This is based on this question: How strong is the axiom of well-ordered choice?
The "axiom of well-ordered choice" says that any transfinitely-indexed family of sets has a choice function. The individual sets within the family need not be well-ordered, but the family must be. We also assume the family is set-sized, so that the indices only go up to some ordinal.
I was going to give a direct example of where I'm stuck with Zorn's lemma, but it seems like it's easier to go with the Well-Ordering Principle (which indirectly uses Zorn's lemma anyway).
The usual proof sketch is, you begin with some set $S$ and select an initial element $e_0$. Then, via transfinite recursion you select an element $e_\alpha$ for any ordinal $\alpha$ from the set $S \setminus \{e_n: n < \alpha\}$. This process must "run out" of elements to select at some point, or else $S$ would have as many elements as ordinals, which it can't because it's a set. The resulting sequence of $e_n$'s is a well-ordering on $S$.
Of course, one cannot simply "select" elements from this family of sets without something like the axiom of choice. With AC, we can define a choice function on the power set $P(S) \setminus \{\}$, so that we know that we are always able to choose an element. This can be thought of as a choice function on a "partially ordered family of sets."
However, we don't really need a choice function on all of $P(S) \setminus \{\}$ for this. We only need a choice function on a particular transfinitely-indexed family of subsets of $S$ – each of which contains one less element than the last, or is equal to the intersection of all previous subsets at a limit ordinal. So rather than a partially ordered family of sets, we get a well-ordered family of sets. Since this is transfinitely-indexed, why can't we use the "well-ordered AC" here?
The same basic question applies to Zorn's lemma above, although I thought the above example was clearer.
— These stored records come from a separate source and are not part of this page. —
-- Trap delivery (R85-R90) ---------------------------------------------------------------------------------------------

/-- Send a double-fault record and apply the policy (R89). It joins the field's fault queue even where that holds 256 records. A thread whose block is halted
for debug goes on, once the block is released, in the Handler state at its PC: past the clause that raised the second cause, or at entry 0 (conventions: DEDUCED, assumption
55; DESIGN CHOICE, assumptions 102, 111). -/
def doubleFault (b r cn : Nat) (i : TrapInfo) (s : State) : State :=
  let (_, s) := sendFault (fieldOf (getBlk s b).core) (doubleRec s b i cn) s
  faultPolicy b (modTh b r (fun t => { t with raised := none }) s)
/-- Deliver what a thread's clause boundary owes it (R86): its recorded cause, else, in the Normal state, its first queued cause. A thread that has
begun a wait keeps it. What a stopping or saved block owes is delivered on resume (R38) (conventions: DEDUCED, assumptions 10, 11, 12). -/
def deliver (b r cn : Nat) (s : State) : State :=
  let t := getTh s b r
  let entry := regTrapEntry s (getBlk s b).region
  if (getBlk s b).phase != .resident then s
  else match t.raised with
  | some i =>
    if t.trap == .handler then doubleFault b r cn i s
    else
      let s := modTh b r (enterHandler entry i) s
      if entry = 0 then doubleFault b r cn i s else s
  | none =>
    match t.deferred with
    | d :: rest =>
      if t.trap == .normal then
        let i := { d with pc := t.pc }
        let s := modTh b r (fun t => enterHandler entry i { t with deferred := rest }) s
        if entry = 0 then doubleFault b r cn i s else s
      else s
    | [] => s

/-- A cause recorded on a waiting thread is delivered at once; a thread whose clause has not ended takes it there (R86, R367, R440). -/
def takeRaised (b r : Nat) (s : State) : State :=
  match (getTh s b r).place with
  | .waiting => deliver b r 0 s
  | .rankWait => deliver b r 0 (modTh b r (fun t => { t with place := .waiting }) s)
  | _ => s

-- Fetch (R309-R313, R136) ------------------------------------------------------------------------------------------------

inductive Fetch where
  | line (d : BitVec 512)
  | fault (kind level pa : Nat)
  | world
  | noexec
  deriving DecidableEq, Repr

/-- Read a fetch line through the core's fetch buffer (R136, R230) (conventions: DEDUCED, assumption 19). -/
def fetchLine (g b : Nat) (va : DWord) (s : State) : Fetch × State :=
  match translate (.core g) (rootOf s b) (secureOf s b) va 2 s with
  | (.fault k l p, s) => (.fault k l p, s)
  | (.world, s) => (.world, s)
  | (.noexec, s) => (.noexec, s)
  | (.ok pa, s) =>
    match mfind (getCore s g).fetchBuf (pa / 64) with
    | some d => (.line d, s)
    | none =>
      let ((d, p), s) := fldRead (secureOf s b) (fieldOf g) (pa / 128) (rangeMask (pa % 128 / 64 * 64) 64) s
      if poisonOf p (pa % 128 / 64 * 64) 64 then (.fault kPoison 0 pa, s)
      else
        let h : BitVec 512 := d.extractLsb' (pa % 128 / 64 * 512) 512
        (.line h, modCore g (fun c => { c with fetchBuf := mput c.fetchBuf (pa / 64) h }) s)
/-- Slot `i` of a line, its TARGETS bit, the parity and the reserved bits (R309, R310). -/
def slotWord (d : BitVec 512) (i : Nat) : IWord := d.extractLsb' (96 * i) 96
def targetBit (d : BitVec 512) (i : Nat) : Bool := bit d (480 + 19 + i)
def xorBits {w : Nat} (v : BitVec w) (n : Nat) : Bool := (upto n).foldl (fun p i => p != bit v i) false
def parityOk (d : BitVec 512) : Bool := (upto 8).all (fun k => xorBits (d.extractLsb' (60 * k) 60 : BitVec 60) 60 == bit d (480 + 24 + k))
def lineRsvOk (d : BitVec 512) : Bool := nbits d 480 15 == 0
/-- The virtual addresses of the fetch lines that slots n .. n + k cover (R311). -/
def linesOf (n k : Nat) : List DWord := (upto ((n + k) / 5 - n / 5 + 1)).map (fun i => BitVec.ofNat 64 ((n / 5 + i) * 64))
/-- Fetch lines in turn until one fails: the lines, and the failure with its address. -/
def fetchLines (g b : Nat) : List DWord → State → List (BitVec 512) × Option (DWord × Fetch) × State
  | [], s => ([], none, s)
  | va :: rest, s =>
    match fetchLine g b va s with
    | (.line d, s) =>
      let (ds, e, s) := fetchLines g b rest s
      (d :: ds, e, s)
    | (x, s) => ([], some (va, x), s)

/-- Header rules (R322). -/
def headerOk (w : IWord) : Bool :=
  nbits w 86 10 == 0 && 1 ≤ hdrLen w && hdrLen w ≤ 24 && (hdrSetA w ≤ 11 || hdrSetA w == 16) && (hdrSetB w ≤ 11 || hdrSetB w == 16) &&
  nbits w 80 6 == 28 && nbits w 0 52 == 0

/-- The PC a consist's threads stand at. -/
def frontPc (s : State) (b : Nat) (ms : List (Nat × Nat)) : DWord := (ms.head?.map (fun l => (getTh s b l.2).pc)).getD 0
/-- The header word a consist's next clause starts with, as the core would fetch it now; 0 where it cannot. -/
def peekHeader (s : State) (g : Nat) (k : Consist) : IWord :=
  if (membersOf k.slots).isEmpty then 0
  else
    let pc := frontPc s k.blk (membersOf k.slots)
    match (fetchLine g k.blk (pc &&& ~~~63) s).1 with
    | .line d => if slotOk pc then slotWord d (nbits pc 0 6 / 12) else 0
    | _ => 0

/-- Put a clause in place whose threads `stopped` do not execute it. -/
def placeClause (g cn : Nat) (cl : Clause) (s : State) : State :=
  modCore g (fun c => { c with running := some cn }) (modConsist g cn (fun k => { k with clause := some cl, eligible := none, again := false }) s)
/-- No thread begins the clause: the cause is recorded on each, and the clause's end delivers it (R324) (conventions: DEDUCED, assumption 84). -/
def failClause (g cn : Nat) (k : Consist) (code detail : Nat) (pc va : DWord) (s : State) : State :=
  let ms := membersOf k.slots
  let s := ms.foldl (fun s l => recordTrap k.blk l.2 code detail pc va none s) s
  placeClause g cn { id := s.nextId, header := pc, len := 0, stopped := ms.map (·.2) } { s with nextId := s.nextId + 1 }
You begin with an initial element in some poset which has upper bounds for every chain, then transfinitely choose a sequence of larger elements until you run out. This is typically formalized by mapping a chain to the set of its larger elements, and then using AC to create a choice function selecting exactly one larger element from each set. This is equivalent to using AC on a partially ordered family of sets, however we only need to use it on one particular chain, which is a well-ordered family of sets. Why can't we use the well-ordered AC here?
Basically, why isn't the well-ordered AC equivalent to the usual AC?
Best Answer
You can indeed reduce AC to "AC for well-ordered processes" - however, AWC is "AC for well-ordered index sets," which is quite a different (and weaker) thing.
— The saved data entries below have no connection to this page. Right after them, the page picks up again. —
-- Region blocks and the Placement Table cache (R238, R257) ----------------------------------------------------------------

/-- Stop a queue whose region path has become invalid at a reread (R208, R255). -/
def badPath (q : Nat) (s : State) : State :=
  if (getQ s q).state == .active then journal q 0 5 0x13 0 0 (modQ q (fun k => { k with state := .stopped }) s) else s
/-- Put back or take away every charge of the blocks of some regions, at their paths as they now are. -/
def rechargeAll (sign : Int) (bs : List Nat) (s : State) : State :=
  bs.foldl (fun s b => let k := getBlk s b
    chargePath k.region (if resident k then sign else 0) (sign * (backingOf k : Int)) s) s
/-- The units of a subtree that are pre-empted so that its CORES charge fits: most recently dispatched first. -/
def overBudget (s : State) (a : Nat) : List Nat :=
  let r := rcbOf s a
  let mine := (s.blocks.filter (fun e => resident e.2 && below s a e.2.region)).map (·.2)
  let going := (mine.filter (fun b => b.phase == .stopping)).length
  let have_ := (mget (0, 0) s.charges a).1 - going
  if !bit r 78 || have_ ≤ nbits r 128 16 then []
  else
    let order := (sortBy (fun (b : Block) => s.nextId - b.order) (mine.filter (fun b => b.phase == .resident))).map (·.id)
    (order.foldl (fun (acc : List Nat × Nat) b =>
      if acc.2 ≤ nbits r 128 16 || acc.1.contains b then acc
      else let u := unitOf s b; (acc.1 ++ u, acc.2 - u.length)) ([], have_)).1
/-- The measured-share limits of a node are lowered: the highest ones of a field's window in progress stay in force until it ends (R257). -/
def keepShares (a : Nat) (old new : Nat × Nat) (s : State) : State :=
  if old.1 ≤ new.1 && old.2 ≤ new.2 then s
  else (upto 64).foldl (fun s f => modFld f (fun k =>
    let kept := ((k.oldShares.find? (fun x => x.1 == a)).map (·.2)).getD old
    let was := (max kept.1 old.1, max kept.2 old.2)
    { k with oldShares := (a, was) :: k.oldShares.filter (fun x => x.1 != a) }) s) s
/-- RCBSYNC: the Terminus rereads a region block it holds and revalidates every path through it. -/
def rcbSync (a : Nat) (s : State) : State :=
  if (mfind s.rcbs a).isNone then s
  else
    let old := rcbOf s a
    let mine := (s.blocks.filter (fun e => below s a e.2.region)).map (·.1)
    let qs := (boundQueues s).filter (fun q => below s a (qRegion (getQ s q)))
    let (bs, _, s) := homeGets a 256 s
    let new : BitVec 2048 := ofBytes 2048 bs
    let moved := nbits old 0 52 != nbits new 0 52
    let s := if moved then rechargeAll (-1) mine s else s
    let s := keepShares a (shareLimits old) (shareLimits new) { s with rcbs := mput s.rcbs a new }
    let s := if moved && nbits new 0 52 != 0 then (loadPath 7 (nbits new 0 52) s).2 else s
    let s := if moved then rechargeAll 1 mine s else s
    let bad := qs.filter (fun q => !pathValid s (qRegion (getQ s q)))
    let s := if bad.isEmpty then s else sbEvent (2, a) (.region a 3 0) s
    let s := bad.foldl (fun s q => badPath q s) s
    let s := if nbits old 78 4 != nbits new 78 4 || nbits old 128 104 != nbits new 128 104 then sbEvent (2, a) .note s else s
    growWake ((overBudget s a).foldl (fun s b => stopBlock b s) s)
def execRcbsync (addr : Nat) (s : State) : Host.Outcome State Fault Refusal := .next (rcbSync addr s)
/-- PLINV: drop one acre's cached entries, or all of them for 0. -/
def plInv (v : DWord) (s : State) : State :=
  { s with placeCache := if v = 0 then [] else s.placeCache.filter (fun e => e.2.1 != nbits v 21 36) }
def execPlinv (addr : DWord) (s : State) : Host.Outcome State Fault Refusal := .next (plInv addr s)
def depctrSet (n : Nat) (v : Word) (s : State) : State := if n < 4096 then { s with depctr := mput s.depctr n v } else s
def execDepctrWrite (n : Nat) (v : Word) (s : State) : Host.Outcome State Fault Refusal := .next (depctrSet n v s)

-- Translation block (R231, R236) ------------------------------------------------------------------------------------------------

/-- A write of FQCMD. -/
def fqCmd (v : DWord) (s : State) : State :=
  let f := nbits v 32 6
  match nbits v 38 2 with
  | 1 => answer f (bits v 0 32) (replaySource f) s
  | 2 => answer f (bits v 0 32) denySource s
  | _ => evAdd f 0x70 1 s
/-- A write of TRINVCMD. -/
def trInv (form : Nat) (s : State) : State := if form < 3 then startInval form s.trinvVa.toNat s.trinvRoot.toNat none [] 0 0 s else s
def execTrinvVa (s : State) : Host.Outcome State Fault Refusal := .next (trInv 0 s)
def execTrinvRoot (s : State) : Host.Outcome State Fault Refusal := .next (trInv 1 s)
def execTrinvAll (s : State) : Host.Outcome State Fault Refusal := .next (trInv 2 s)

-- Fill-transform windows (R143, R249-R252) ------------------------------------------------------------------------------------------

/-- Write back and drop every alias line of a window from the LLC. -/
def dropWindow (f w : Nat) (s : State) : State :=
  (mkeys s.aliasLines).foldl (fun s ln => match target (ln * 128) with
    | .viewOf a b _ => if a == f && b == w then aliasDrop ln s else s
    | _ => s) s
def modWin (f w : Nat) (h : Window → Window) (s : State) : State :=
  modFld f (fun k => { k with windows := mput k.windows w (h (mget {} k.windows w)) }) s
/-- A window may be enabled with a format (R250). -/
def winOk (s : State) (f : Nat) (k : Window) (fmt : Nat) : Bool :=
  let l := nbits k.len 0 24 * 4096
  let e := nbits k.enc 0 36
  let sb := nbits k.scale 0 36
  let el := if fmt == 2 then l / 4 else l / 2
  let sl := if fmt == 2 then l / 32 else 0
  let grans := fun (b n : Nat) => if n == 0 then [] else (upto ((b + n - 1) / 2 ^ 21 - b / 2 ^ 21 + 1)).map (fun i => b / 2 ^ 21 + i)
  let ws := (grans e el ++ grans sb sl).map (fun g => granSecure s (devPA f (g * 2 ^ 21)))
  fmt != 3 && l != 0 && e + el ≤ 2 ^ 36 && sb + sl ≤ 2 ^ 36 && (ws.all id || ws.all (fun x => !x))
/-- A write of FTWCTL. A refused one leaves ENABLE 0, sets ERROR and writes FORMAT (conventions: DESIGN CHOICE, assumption 116). -/
def ftwCtl (f w : Nat) (v : DWord) (s : State) : State :=
  if 64 ≤ f || 16 ≤ w then s
  else
    let s := dropWindow f w s
    let k := getWin s f w
    let ctl : DWord :=
      if !bit v 0 then (v &&& 7) ||| (k.ctl &&& 8)
      else if winOk s f k (nbits v 1 2) then v &&& 7
      else (v &&& 6) ||| 8
    modWin f w (fun k => { k with ctl := ctl }) s
/-- A write of FTWENC (1), FTWLEN (2) or FTWSCALE (3): ignored while the window is enabled. Bits [11:0] of FTWSCALE.BASE are cleared, as those of FTWENC.BASE are (R249)
(conventions: DESIGN CHOICE, assumption 126). -/
def ftwReg (f w reg : Nat) (v : DWord) (s : State) : State :=
  if 64 ≤ f || 16 ≤ w then s
  else
    let s := dropWindow f w s
    if bit (getWin s f w).ctl 0 then s
    else modWin f w (fun k => match reg with
      | 1 => { k with enc := v &&& 0xFFFFFF000 }
      | 2 => { k with len := v &&& 0xFFFFFF }
      | 3 => { k with scale := v &&& 0xFFFFFF000 }
      | _ => k) s
def execFtwctlWrite (field w : Nat) (v : DWord) (s : State) : Host.Outcome State Fault Refusal := .next (ftwCtl field w v s)
def execFtwRegisterWrite (field w reg : Nat) (v : DWord) (s : State) : Host.Outcome State Fault Refusal := .next (ftwReg field w reg v s)

-- Links (R262-R264, R285, R286) -------------------------------------------------------------------------------------------------------

/-- A link that can leave DOWN: it exists, and a Quifin link's far end is named (R262) (conventions: DEDUCED, assumption 71). -/
def linkNamed (s : State) (id : Nat) : Bool := id < 152 && (linkKind id != 2 || (quifinFar s id).isSome)
/-- A link goes DOWN: the transition is counted (conventions: DEDUCED, assumption 71). -/
def linkDown (id : Nat) (s : State) : State :=
  modLink id (fun l => { l with state := 0, downs := if l.downs = 0xFFFF then l.downs else l.downs + 1 }) s
/-- A link has left UP: the event, and the collectives that use it pause (R264, R275). -/
def linkLost (id newState : Nat) (s : State) : State := pauseColls id (sbEvent (3, 0) (.link id newState) s)
/-- A write of 1 to DISABLE: of an ID that names no link it is stored and does nothing else (R262) (conventions: DESIGN CHOICE, assumption 136). -/
def linkDis (id : Nat) (s : State) : State :=
  if 256 ≤ id || (getLink s id).disable then s
  else
    let was := (getLink s id).state
    let s := modLink id (fun l => { l with disable := true, state := if linkNamed s id then 3 else l.state }) s
    if was == 1 then linkLost id 3 s else s
def linkEna (id : Nat) (s : State) : State :=
  if 256 ≤ id || !(getLink s id).disable then s
  else
    let was := (getLink s id).state
    let s := modLink id (fun l => { l with disable := false }) s
    if was == 3 then linkDown id s else s
def execLinkDisable (id : Nat) (s : State) : Host.Outcome State Fault Refusal := .next (linkDis id s)
def execLinkEnable (id : Nat) (s : State) : Host.Outcome State Fault Refusal := .next (linkEna id s)
/-- A write of LINKINJ (R286); a refused arming leaves ARM 0 and takes the other fields (conventions: DESIGN CHOICE, assumption 135). -/
def linkInj (id : Nat) (v : DWord) (s : State) : State :=
  if 256 ≤ id then s
  else
    let v := v &&& 0xFFFF07FF
    let n := nbits (getLink s id).injN 0 32
    if !bit v 0 then modLink id (fun l => { l with inj := v }) s
    else if nbits v 2 2 == 3 || n == 0 || linkLanes id ≤ nbits v 5 6 then modLink id (fun l => { l with inj := v &&& ~~~1 }) s
    else modLink id (fun l => { l with inj := v, injC := 0, injF := 0 }) s
def execLinkinjArm (id : Nat) (v : DWord) (s : State) : Host.Outcome State Fault Refusal := .next (linkInj id (v ||| 1) s)
/-- INJECTOR_FIRE: a data flit passes a live link on the injector's lane in its direction. An armed injector counts it, and where COUNT reaches N it fires and
disarms, or, with REPEAT, clears COUNT (R286); with an N of 0, written while it was armed, it counts nothing. A torus port counts the flit for its field (R287) (conventions:
DESIGN CHOICE, assumptions 72, 130). -/
def execInjectorFire (id : Nat) (s : State) : Host.Outcome State Fault Refusal :=
  let l := getLink s id
  let n := nbits l.injN 0 32
  if 152 ≤ id || l.state != 1 then .next s
  else
    let s := if id < 128 then perfAdd (if bit l.inj 4 then (linkEnds id).2 else (linkEnds id).1) 0x13 none none 1 s else s
    let count := nbits l.injC 0 32 + 1
    .next (if !bit l.inj 0 || n == 0 then s
      else if count < n then modLink id (fun l => { l with injC := setBits l.injC 0 32 count }) s
      else modLink id (fun l => { l with
        injF := if l.injF == 0xFFFFFFFF then l.injF else l.injF + 1
        injC := BitVec.ofNat 64 ((if bit l.inj 1 then 0 else count) + 2 ^ 32)
        inj := if bit l.inj 1 then l.inj else l.inj &&& ~~~1 }) s)

-- Pseudo-channel power (R298) -----------------------------------------------------------------------------------------------------------

/-- A live tile has a byte of its save area on a pseudo-channel; those of a block whose save has begun no longer count (R148). -/
def tileOn (s : State) (f p : Nat) : Bool := s.blocks.any (fun e => e.2.phase != .saved && !e.2.saving && e.2.accs != 0 && e.2.savePchs.contains (f, p))
/-- The pseudo-channel enters the requested state, and accesses that were held are served (conventions: DEDUCED, assumption 73). -/
def pchEnter (f : Nat) (s : State) : State :=
  serveHeld (modFld f (fun k => { k with pcpwrReq := 0, pchState := mput k.pchState (nbits k.pcpwr 0 5) (nbits k.pcpwr 5 2) }) s)
/-- The request goes on past any retraining: it is held, or done (conventions: DEDUCED, assumption 73). -/
def pchProceed (f : Nat) (s : State) : State :=
  let k := getFld s f
  let p := nbits k.pcpwr 0 5
  if tileOn s f p then sbEvent (0, f) (.power f p (nbits k.pcpwr 5 2) true) (modFld f (fun k => { k with pcpwrReq := 2 }) s) else pchEnter f s
/-- A write of PCPWR; after a refused one the registers read the last accepted request (conventions: DESIGN CHOICE, assumption 131). -/
def pcpwrPut (f : Nat) (v : DWord) (s : State) : State :=
  let k := getFld s f
  if 64 ≤ f then s
  else if k.pcpwrReq != 0 || nbits v 5 2 == 3 || nbits v 7 57 != 0 then modFld f (fun k => { k with pcpwrErr := true }) s
  else
    let s := modFld f (fun k => { k with pcpwr := v, pcpwrErr := false }) s
    if nbits v 5 2 == 0 then modFld f (fun k => { k with pchState := mdel k.pchState (nbits v 0 5) }) s
    else if k.retrain == some (nbits v 0 5) then modFld f (fun k => { k with pcpwrReq := 1 }) s
    else pchProceed f s
def execPcpwrActive (field pch : Nat) (s : State) : Host.Outcome State Fault Refusal := .next (pcpwrPut field (BitVec.ofNat 64 (pch % 32)) s)
def execPcpwrSelfRefresh (field pch : Nat) (s : State) : Host.Outcome State Fault Refusal := .next (pcpwrPut field (BitVec.ofNat 64 (pch % 32 + 32)) s)
def execPcpwrPowerDown (field pch : Nat) (s : State) : Host.Outcome State Fault Refusal := .next (pcpwrPut field (BitVec.ofNat 64 (pch % 32 + 64)) s)
/-- PCPWR_HOLD_END: no live tile remains on a held request's pseudo-channel. -/
def execPcpwrHoldEnd (field : Nat) (s : State) : Host.Outcome State Fault Refusal :=
  let k := getFld s field
  let p := nbits k.pcpwr 0 5
  if k.pcpwrReq != 2 || tileOn s field p then .next s
  else .next (pchEnter field (sbEvent (0, field) (.power field p (nbits k.pcpwr 5 2) false) s))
To see the difference, let's follow your idea for a two-element set $X=\{a,b\}$. Our first "stage" is: pick an element $e_0$ from the set $X$. Our second stage is: pick an element $e_1$ from the set $X\setminus\{e_1\}$.
On the face of it this may seem like we've used the (trivial) axiom of choice for two sets. However, we haven't really done that, since our second set depended on our first choice. For AWC you need to set forth ahead of time a well-ordered set of choices you want to make. But you need a bit more than that to prove WOP: basically, you need "well-ordered dependent choice" rather than simply well-ordered choice. And the problem is that while the set of "stages" in your construction is well-orderable, the set of sets you might need to choose from isn't (at least, a priori), and so mere AWC won't help you here.
Incidentally, note that DC - which is basically "dependent choice for $\omega$-many stages" - is indeed strictly stronger than the axiom of countable choice, which is the "index-set-instead-of-stages" version. So there's a pattern here.